##### Extracted material

-- ==== Sys2Proof/Laws/Parser.lean ====
section
/-! SUPPORT. The frame parser: what one byte can do, and what the batch loop keeps. -/

namespace Sys2Proof.Machine

section window
variable {p : Params} {c : Nat} {len : Half}

theorem windowAt_header (h : c < p.H) : windowAt p c len = .header := by simp [windowAt, h]
theorem windowAt_cmd (h : c = p.H) : windowAt p c len = .cmd := by simp [windowAt, h]
theorem windowAt_lenHi (h : c = p.H + 1) : windowAt p c len = .lenHi := by simp [windowAt, h]
theorem windowAt_lenLo (h : c = p.H + 2) : windowAt p c len = .lenLo := by simp [windowAt, h]
theorem windowAt_csHi (h : c = p.H + 3) : windowAt p c len = .csHi := by simp [windowAt, h]
theorem windowAt_csLo (h : c = p.H + 4) : windowAt p c len = .csLo := by simp [windowAt, h]

theorem windowAt_payload (h : p.H + 5 ≤ c) (h' : c < p.H + 5 + len.toNat) : windowAt p c len = .payload := by
  unfold windowAt
  rw [if_neg (by omega), if_neg (by omega), if_neg (by omega), if_neg (by omega), if_neg (by omega),
    if_neg (by omega), if_pos h']

theorem windowAt_tail (h : p.H + 5 + len.toNat ≤ c) : windowAt p c len = .tail := by
  unfold windowAt
  rw [if_neg (by omega), if_neg (by omega), if_neg (by omega), if_neg (by omega), if_neg (by omega),
    if_neg (by omega), if_neg (by omega)]

/-- The windows, read off the cursor: exactly one holds (10_state.md R21; 30_encoding.md R66). -/
theorem windowAt_cases (p : Params) (c : Nat) (len : Half) :
    (windowAt p c len = .header ∧ c < p.H) ∨
    (windowAt p c len = .cmd ∧ c = p.H) ∨
    (windowAt p c len = .lenHi ∧ c = p.H + 1) ∨
    (windowAt p c len = .lenLo ∧ c = p.H + 2) ∨
    (windowAt p c len = .csHi ∧ c = p.H + 3) ∨
    (windowAt p c len = .csLo ∧ c = p.H + 4) ∨
    (windowAt p c len = .payload ∧ p.H + 5 ≤ c ∧ c < p.H + 5 + len.toNat) ∨
    (windowAt p c len = .tail ∧ p.H + 5 + len.toNat ≤ c) := by
  unfold windowAt
  split_ifs <;> simp <;> omega

end window

/-- What one byte can do: one arm of 41_frame_parser.md R82, with everything that arm changes. -/
theorem stepByte_cases (p : Params) (f : Frame) (b : Byte) :
    (stepByte p f b = mismatch f ∧ (f.cursor.toNat < p.H ∨ p.H + 5 + f.len.toNat ≤ f.cursor.toNat)) ∨
    (stepByte p f b = ⟨{ f with cursor := f.cursor + 1 }, .accepted⟩ ∧ f.cursor.toNat < p.H ∧
      p.hdr[f.cursor.toNat]? = some b) ∨
    (stepByte p f b = cmdByte p f b ∧ f.cursor.toNat = p.H) ∨
    (stepByte p f b = lenHiByte p f b ∧ f.cursor.toNat = p.H + 1) ∨
    (stepByte p f b = lenLoByte p f b ∧ f.cursor.toNat = p.H + 2) ∨
    (stepByte p f b = csHiByte p f b ∧ f.cursor.toNat = p.H + 3) ∨
    (stepByte p f b = csLoByte p f b ∧ f.cursor.toNat = p.H + 4) ∨
    (stepByte p f b = payloadByte p f b ∧ p.H + 5 ≤ f.cursor.toNat ∧ f.cursor.toNat < p.H + 5 + f.len.toNat) ∨
    (stepByte p f b = ⟨{ f with cursor := f.cursor + 1 }, .accepted⟩ ∧ p.H + 5 + f.len.toNat ≤ f.cursor.toNat ∧
      tailIndex p f + 1 < p.T ∧ p.tail[tailIndex p f]? = some b) ∨
    (stepByte p f b = finalTail f ∧ p.H + 5 + f.len.toNat ≤ f.cursor.toNat ∧
      tailIndex p f + 1 = p.T ∧ p.tail[tailIndex p f]? = some b) := by
  unfold stepByte
  rcases windowAt_cases p f.cursor.toNat f.len with
    ⟨h, hc⟩ | ⟨h, hc⟩ | ⟨h, hc⟩ | ⟨h, hc⟩ | ⟨h, hc⟩ | ⟨h, hc⟩ | ⟨h, hc⟩ | ⟨h, hc⟩ <;>
    simp only [frameWindow, h]
  · unfold headerByte
    split_ifs with hb
    · exact .inr (.inl ⟨rfl, hc, hb⟩)
    · exact .inl ⟨rfl, .inl hc⟩
  · exact .inr (.inr (.inl ⟨trivial, hc⟩))
  · exact .inr (.inr (.inr (.inl ⟨trivial, hc⟩)))
  · exact .inr (.inr (.inr (.inr (.inl ⟨trivial, hc⟩))))
  · exact .inr (.inr (.inr (.inr (.inr (.inl ⟨trivial, hc⟩)))))
  · exact .inr (.inr (.inr (.inr (.inr (.inr (.inl ⟨trivial, hc⟩))))))
  · exact .inr (.inr (.inr (.inr (.inr (.inr (.inr (.inl ⟨trivial, hc⟩)))))))
  · unfold tailByte
    split_ifs with hb ht
    · exact .inl ⟨rfl, .inr hc⟩
    · have hT : p.T = p.tail.length := rfl
      have hlt := (List.getElem?_eq_some_iff.1 (not_not.1 hb)).1
      exact .inr (.inr (.inr (.inr (.inr (.inr (.inr (.inr (.inr ⟨rfl, hc, by omega, not_not.1 hb⟩))))))))
    · have hT : p.T = p.tail.length := rfl
      have hlt := (List.getElem?_eq_some_iff.1 (not_not.1 hb)).1
      exact .inr (.inr (.inr (.inr (.inr (.inr (.inr (.inr (.inl ⟨rfl, hc, by omega, not_not.1 hb⟩))))))))

@[simp] theorem batchAfter_n (bt : Batch) (e : ByteEvent) : (batchAfter bt e).n = bt.n := rfl
@[simp] theorem batchAfter_k (bt : Batch) (e : ByteEvent) : (batchAfter bt e).k = bt.k + 1 := rfl
@[simp] theorem batchAfter_done (bt : Batch) (e : ByteEvent) :
    (batchAfter bt e).done = (bt.done || decide (e = .frameDone)) := rfl
@[simp] theorem batchAfter_rst (bt : Batch) (e : ByteEvent) :
    (batchAfter bt e).rst = (bt.rst || decide (e = .mismatch)) := rfl

theorem batchRunning_iff (bt : Batch) : batchRunning bt = true ↔ bt.k < bt.n.toNat ∧ bt.done = false := by
  simp [batchRunning]

section loop
variable {p : Params}

@[simp] theorem batchLoop_nil (f : Frame) (bt : Batch) : batchLoop p [] f bt = ⟨[], f, bt⟩ := rfl

theorem batchLoop_cons_running {bt : Batch} (h : batchRunning bt = true) (b : Byte) (q : List Byte) (f : Frame) :
    batchLoop p (b :: q) f bt =
      batchLoop p q (stepByte p f b).frame (batchAfter bt (stepByte p f b).event) := by
  simp [batchLoop, h]

theorem batchLoop_stopped {bt : Batch} (h : batchRunning bt = false) (q : List Byte) (f : Frame) :
    batchLoop p q f bt = ⟨q, f, bt⟩ := by
  cases q <;> simp [batchLoop, h]

/-- What one byte keeps, and one more byte of a batch, the loop keeps. -/
theorem batchLoop_keeps {P : Frame → Batch → Prop}
    (hstep : ∀ f bt b, P f bt → batchRunning bt = true →
      P (stepByte p f b).frame (batchAfter bt (stepByte p f b).event)) :
    ∀ (q : List Byte) (f : Frame) (bt : Batch), P f bt →
      P (batchLoop p q f bt).frame (batchLoop p q f bt).batch := by
  intro q
  induction q with
  | nil => exact fun f bt h => h
  | cons b q ih =>
    intro f bt h
    cases hr : batchRunning bt with
    | false => rw [batchLoop_stopped hr]; exact h
    | true => rw [batchLoop_cons_running hr]; exact ih _ _ (hstep f bt b h hr)

@[simp] theorem batchLoop_n (q : List Byte) (f : Frame) (bt : Batch) : (batchLoop p q f bt).batch.n = bt.n :=
  batchLoop_keeps (P := fun _ bt' => bt'.n = bt.n) (fun _ _ _ h _ => h) q f bt rfl

theorem batchLoop_k_le (q : List Byte) (f : Frame) (bt : Batch) (h : bt.k ≤ bt.n.toNat) :
    (batchLoop p q f bt).batch.k ≤ bt.n.toNat := by
  refine (batchLoop_keeps (P := fun _ bt' => bt'.n = bt.n ∧ bt'.k ≤ bt.n.toNat) ?_ q f bt ⟨rfl, h⟩).2
  rintro _ bt' _ ⟨hn, _⟩ hr
  have := ((batchRunning_iff bt').1 hr).1
  exact ⟨hn, by rw [batchAfter_k, ← hn]; omega⟩

/-- The bytes taken are the first ones of `Q`, one for each count of `k` (20_memory.md R50). -/
theorem batchLoop_takes (q : List Byte) : ∀ (f : Frame) (bt : Batch), ∃ j ≤ q.length,
    (batchLoop p q f bt).batch.k = bt.k + j ∧ (batchLoop p q f bt).q = q.drop j := by
  induction q with
  | nil => exact fun f bt => ⟨0, le_refl _, rfl, rfl⟩
  | cons b q ih =>
    intro f bt
    cases hr : batchRunning bt with
    | false => rw [batchLoop_stopped hr]; exact ⟨0, Nat.zero_le _, rfl, rfl⟩
    | true =>
      rw [batchLoop_cons_running hr]
      obtain ⟨j, hj, hk, hq⟩ := ih (stepByte p f b).frame (batchAfter bt (stepByte p f b).event)
      exact ⟨j + 1, Nat.succ_le_succ hj, by rw [hk, batchAfter_k]; omega, by rw [hq]; rfl⟩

##########

Across the whole listing, how many lines contain the string "section"? Give the number and no more.

**Answer box**
3